So it looks like the problem is:
- in one thread we call vcpu_set_state_locked() [from a VM_MAP_PPTDEV_MMIO call
from userspace]
-- both the new and old states are VCPU_FROZEN
-- the threads enters a loop while vcpu->state != VCPU_IDLE
-- it gets stuck here forever since nothing will ever change the state to
VCPU_IDLE
-- apparently this is to stop two ioctl()s acting on the same vCPU
simultaneously, but I don't see any other ioctl against the vCPU in kgdb.
- in all the other threads, we sit in vm_handle_rendezvous()
-- these threads are waiting for the rendezvous to complete
-- every vCPU has completed the rendezvous except for the one stuck in
vcpu_set_state_locked()
I see a lot of commits in -CURRENT since my cut of -STABLE, but nothing that
looks too relevant. I'll try against CURRENT next.
— RHC.
--- Original Message ---
On Tuesday, January 3rd, 2023 at 23:54, Robert Crowston
wrote:
> Still investigating this. AMD 1700, FreeBSD 13.1 stable@3dd6497894. VM is
> Windows 11 22H2.
>
> It happens on the setup disk -- at the TianoCore logo, before the "ring" has
> finished its first rotation -- so very early in the boot process. It's
> eventually happened for every Win 11 install I have made. Removing the
> passthrough devices and installing Windows, then re-adding the devices, a
> fresh install will boot with the passthrough devices a few times, but then
> shows the same hang behaviour forever after. Windows Boot Repair also hangs.
> On the host, bhyvectl --destroy hangs. gdb cannot stop bhyve and just hangs
> as well. None of these hangs show any CPU use. kldunload vmm crashes the host
> with a page fault. Only a reboot of the host will kill the guest.
>
> Setting the guest cpu count to 1, or removing all the passthrough devices
> allows Windows 11 to boot. The same behaviour happens for two different USB
> controllers I have and two different GPUs. The same bhyve configurations
> reliably boot Windows Server 2022 and Windows 10 with passthrough working.
>
> Debugging in userspace, I can see that Windows 11 does PCI enumeration in
> parallel across multiple cores, and sometimes during boot one vCPU writes a
> PCI config register at approximately the same time as another vCPU reads that
> exact register.
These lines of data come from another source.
-- ==== Sys2Proof/Machine/Press.lean ====
section
/-! DEFINITION. Compressed block images: tiles, their encoder and decoder (11 R276, R290 to R294). -/
namespace Sys2Proof.Machine

/-- Bytes of a tile (11 R273). -/
def tileBytes : Nat := 4096

/-- Exponent bits and sign and mantissa bits of an element kind (11 R292); kind 0 is raw. -/
def pressParams : Nat → Option (Nat × Nat)
  | 1 => some (8, 24)
  | 2 => some (8, 8)
  | 3 => some (5, 11)
  | 4 => some (4, 4)
  | 5 => some (5, 3)
  | _ => none

/-- One byte into a reflected CRC-32C register (11 R291). -/
def crcByte (c : BitVec 32) (b : Byte) : BitVec 32 :=
  (List.range 8).foldl (fun c _ => if c.getLsbD 0 then (c >>> 1) ^^^ 0x82F63B78 else c >>> 1) (c ^^^ b.setWidth 32)
/-- CRC-32C (11 R291). -/
def crc32c (bs : List Byte) : Nat := (bs.foldl crcByte 0xFFFFFFFF ^^^ 0xFFFFFFFF).toNat

/-- The elements of `sz` bytes of a byte list, at most `fuel`. -/
def elemsOf (sz : Nat) : Nat → List Byte → List Nat
  | 0, _ => []
  | n + 1, bs => leNat (bs.take sz) :: elemsOf sz n (bs.drop sz)

/-- A bit stream of fields written least significant bit first: its number and its length (11 R293). -/
def packFields : List (Nat × Nat) → Nat × Nat
  | [] => (0, 0)
  | (v, w) :: r => let q := packFields r; (v % 2 ^ w + 2 ^ w * q.1, w + q.2)
/-- The bytes of a stream, its last byte padded with zeros. -/
def streamBytes (fs : List (Nat × Nat)) : List Byte := let q := packFields fs; leBytes (ceilDiv q.2 8) q.1

/-- Bits that hold `n`. -/
def bitLen (n : Nat) : Nat := if n = 0 then 0 else n.log2 + 1

/-- A group of 32 elements in ascending order: its two descriptor bytes, its exponent fields, its mantissa fields (11 R293,
R294). -/
def encGroup (eb mb : Nat) (xs : List Nat) : List Byte × List (Nat × Nat) × List (Nat × Nat) :=
  let nz := xs.filter (· ≠ 0)
  let e (x : Nat) := x / 2 ^ (mb - 1) % 2 ^ eb
  let sm (x : Nat) := x / 2 ^ (eb + mb - 1) * 2 ^ (mb - 1) + x % 2 ^ (mb - 1)
  let base := match nz.map e with | [] => 0 | a :: r => r.foldl min a
  let w := bitLen ((nz.map e).foldl max base - base)
  let z := xs.any (· == 0)
  let mask := ((List.range 32).zip xs).foldl (fun m jx => if jx.2 = 0 then m + 2 ^ jx.1 else m) 0
  ([BitVec.ofNat 8 base, BitVec.ofNat 8 (w + 16 * b2n z)],
   (if z then [(mask, 32)] else []) ++ nz.map (fun x => (e x - base, w)), nz.map (fun x => (sm x, mb)))

/-- A list cut into groups of 32, at most `fuel`. -/
def groups32 : Nat → List Nat → List (List Nat)
  | 0, _ => []
  | n + 1, xs => xs.take 32 :: groups32 n (xs.drop 32)

/-- The payload of a typed tile. -/
def encTyped (eb mb : Nat) (t : List Byte) : List Byte :=
  let n := tileBytes * 8 / (eb + mb)
  let gs := (groups32 (n / 32) (elemsOf ((eb + mb) / 8) n t)).map (encGroup eb mb)
  (gs.map (·.1)).flatten ++ streamBytes (gs.map (·.2.1)).flatten ++ streamBytes (gs.map (·.2.2)).flatten

/-- A tile with its header, padded to whole 16 bytes (11 R290, R291). -/
def tileImage (kind idx : Nat) (payload data : List Byte) : List Byte :=
  leBytes 16 (kind + 16 * payload.length + 2 ^ 17 * idx + 2 ^ 32 * crc32c data) ++ payload ++
    List.replicate (16 * ceilDiv payload.length 16 - payload.length) 0

/-- The module's encoder of one tile (11 R294): the typed form is stored when its payload is shorter than 4,096 bytes. -/
def encTile (kind idx : Nat) (t : List Byte) : List Byte :=
  if t.all (· == 0) then tileImage 6 idx [] t
  else match pressParams kind with
    | none => tileImage 0 idx t t
    | some (eb, mb) =>
      let p := encTyped eb mb t
      if p.length < tileBytes then tileImage kind idx p t else tileImage 0 idx t t

/-- A block's tiles encoded, from tile `idx`. -/
def encTiles (kind : Nat) : Nat → Nat → List Byte → List (List Byte)
  | 0, _, _ => []
  | n + 1, idx, bs => encTile kind idx (bs.take tileBytes) :: encTiles kind n (idx + 1) (bs.drop tileBytes)

/-- The image of a block (11 R290). -/
def encBlock (kind : Nat) (bs : List Byte) : List Byte :=
  let ts := encTiles kind 64 0 bs
  let body := ts.flatten
  leBytes 4 0x4B4C4250 ++ [BitVec.ofNat 8 kind, 64, 0, 0] ++ leBytes 4 (144 + body.length) ++ leBytes 4 0 ++
    (ts.map (fun t => leBytes 2 (t.length / 16))).flatten ++ body

/-- The exponents of `n` elements of a group from element `j` on, at bit `pos`: none for a zero element; fails where the
stream ends or an exponent is out of range. -/
def decElems (v nbits w base emax mask : Nat) : Nat → Nat → Nat → Option (List (Option Nat) × Nat)
  | 0, _, pos => some ([], pos)
  | n + 1, j, pos =>
    if mask.testBit j then
      match decElems v nbits w base emax mask n (j + 1) pos with
      | none => none
      | some (es, p) => some (none :: es, p)
    else
      let e := base + v / 2 ^ pos % 2 ^ w
      if nbits < pos + w ∨ emax < e then none
      else match decElems v nbits w base emax mask n (j + 1) (pos + w) with
        | none => none
        | some (es, p) => some (some e :: es, p)

/-- The exponent plane: groups from `q` on, each element with whether its group has a zero mask. `p` is the payload, `v` the number of
the bytes after the descriptors. -/
def decGroups (p : List Byte) (v nbits eb : Nat) : Nat → Nat → Nat → Option (List (Option Nat × Bool) × Nat)
  | 0, _, pos => some ([], pos)
  | n + 1, q, pos =>
    let base := leAt p (2 * q) 1
    let d := leAt p (2 * q + 1) 1
    let w := d % 16
    let z := d.testBit 4
    if 32 ≤ d ∨ eb < w ∨ 2 ^ eb - 1 < base ∨ (z ∧ nbits < pos + 32) then none
    else
      let mask := if z then v / 2 ^ pos % 2 ^ 32 else 0
      match decElems v nbits w base (2 ^ eb - 1) mask 32 0 (if z then pos + 32 else pos) with
      | none => none
      | some (es, pos1) => match decGroups p v nbits eb n (q + 1) pos1 with
        | none => none
        | some (fs, pos2) => some (es.map (fun e => (e, z)) ++ fs, pos2)

/-- The mantissa plane: the elements' bytes. A zero element in a group without a zero mask is no valid tile. -/
def decMant (v nbits eb mb : Nat) : List (Option Nat × Bool) → Nat → Option (List Byte × Nat)
  | [], pos => some ([], pos)
  | (none, _) :: es, pos => match decMant v nbits eb mb es pos with
    | none => none
    | some (bs, p) => some (List.replicate ((eb + mb) / 8) 0 ++ bs, p)
  | (some e, z) :: es, pos =>
    let sm := v / 2 ^ pos % 2 ^ mb
    if nbits < pos + mb ∨ (!z ∧ e = 0 ∧ sm = 0) then none
    else
      let x := sm / 2 ^ (mb - 1) * 2 ^ (eb + mb - 1) + e * 2 ^ (mb - 1) + sm % 2 ^ (mb - 1)
      match decMant v nbits eb mb es (pos + mb) with
      | none => none
      | some (bs, p) => some (leBytes ((eb + mb) / 8) x ++ bs, p)

/-- A typed payload decoded; none where it breaks the format (11 R293; the payload ends at the byte of its last bit and
its pad bits are zero). -/
def decTyped (eb mb : Nat) (p : List Byte) : Option (List Byte) :=
  let g := tileBytes * 8 / (eb + mb) / 32
  let rest := p.drop (2 * g)
  let v := leNat rest
  let nbits := 8 * rest.length
  if p.length < 2 * g then none
  else match decGroups p v nbits eb g 0 0 with
    | none => none
    | some (es, x) =>
      let m0 := 8 * ceilDiv x 8
      if v / 2 ^ x % 2 ^ (m0 - x) ≠ 0 then none
      else match decMant v nbits eb mb es m0 with
        | none => none
        | some (bs, y) => if ceilDiv y 8 = rest.length ∧ v / 2 ^ y = 0 then some bs else none

/-- A tile decoded: its stored bytes (header first), the image's kind and the tile's number (11 R291). -/
def decTile (kind idx : Nat) (t : List Byte) : Option (List Byte) :=
  let h := leAt t 0 16
  let tk := bitsOf h 3 0
  let n := bitsOf h 16 4
  let p := bytesAt t 16 n
  if ¬(tk = 0 ∨ tk = 6 ∨ tk = kind) ∨ bitsOf h 22 17 ≠ idx ∨ bitsOf h 31 23 ≠ 0 ∨ bitsOf h 127 64 ≠ 0
      ∨ t.length ≠ 16 + 16 * ceilDiv n 16 ∨ (t.drop (16 + n)).any (· != 0) then none
  else
    let d := if tk = 0 then (if n = tileBytes then some p else none)
      else if tk = 6 then (if n = 0 then some (List.replicate tileBytes 0) else none)
      else match pressParams tk with
        | none => none
        | some (eb, mb) => if 1 ≤ n ∧ n < tileBytes then decTyped eb mb p else none
    match d with
    | none => none
    | some bs => if crc32c bs = bitsOf h 63 32 then some bs else none

/-- The directory of an image's first 144 bytes: kind and tile lengths in 16-byte units; none where the header breaks the
format (11 R290). -/
def imageHead (h : List Byte) : Option (Nat × List Nat) :=
  let ents := elemsOf 2 64 (h.drop 16)
  if leAt h 0 4 = 0x4B4C4250 ∧ leAt h 4 1 ≤ 5 ∧ leAt h 5 1 = 64 ∧ leAt h 6 2 = 0 ∧ leAt h 12 4 = 0
      ∧ ents.all (fun u => decide (1 ≤ u) && decide (u ≤ 257)) ∧ leAt h 8 4 = 144 + 16 * ents.sum
  then some (leAt h 4 1, ents) else none

/-- Tiles `idx` and up decoded from the bytes that hold them. -/
def decTiles (kind : Nat) : Nat → List Nat → List Byte → Option (List Byte)
  | _, [], _ => some []
  | idx, u :: us, bs =>
    match decTile kind idx (bs.take (16 * u)) with
    | none => none
    | some d => match decTiles kind (idx + 1) us (bs.drop (16 * u)) with
      | none => none
      | some r => some (d ++ r)

/-- A block image decoded. -/
def decBlock (img : List Byte) : Option (List Byte) :=
  match imageHead img with
  | none => none
  | some (kind, ents) => decTiles kind 0 ents (img.drop 144)

end Sys2Proof.Machine
end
The hang seems to be aligned with this synchronized
> write/read. Also, I can sometimes boot successfully under gdb when single
> stepping PCI cfg register writes, but it's difficult to be sure because my
> debugging is probably disturbing the timing. I looked at the bhyve code and I
> don't see what here could be racing in user space. In any event, it's a
> kernel-side bug.
>
> Spinning up the kernel debugger, what I always see is:
> 1. 1 bhyve thread in vioapic_mmio_write() -> ... -> vm_handle_rendezvous() ->
> _sleep()
>
> 2. 1 bhyve thread in vcpu_lock_one() -> ... -> vcpu_set_state_locked() ->
> msleep_spin_sbt()
>
> 3. All remaining bhyve threads, if any, in vm_run() -> vm_handle_rendezvous()
> -> _sleep().
>
>
> Example backtrace attached.
>
> So it looks like we have some kind of a deadlock between vcpu_lock_one() and
> vioapci_mmio_write()? Anyone seen anything like it?
>
> — RHC.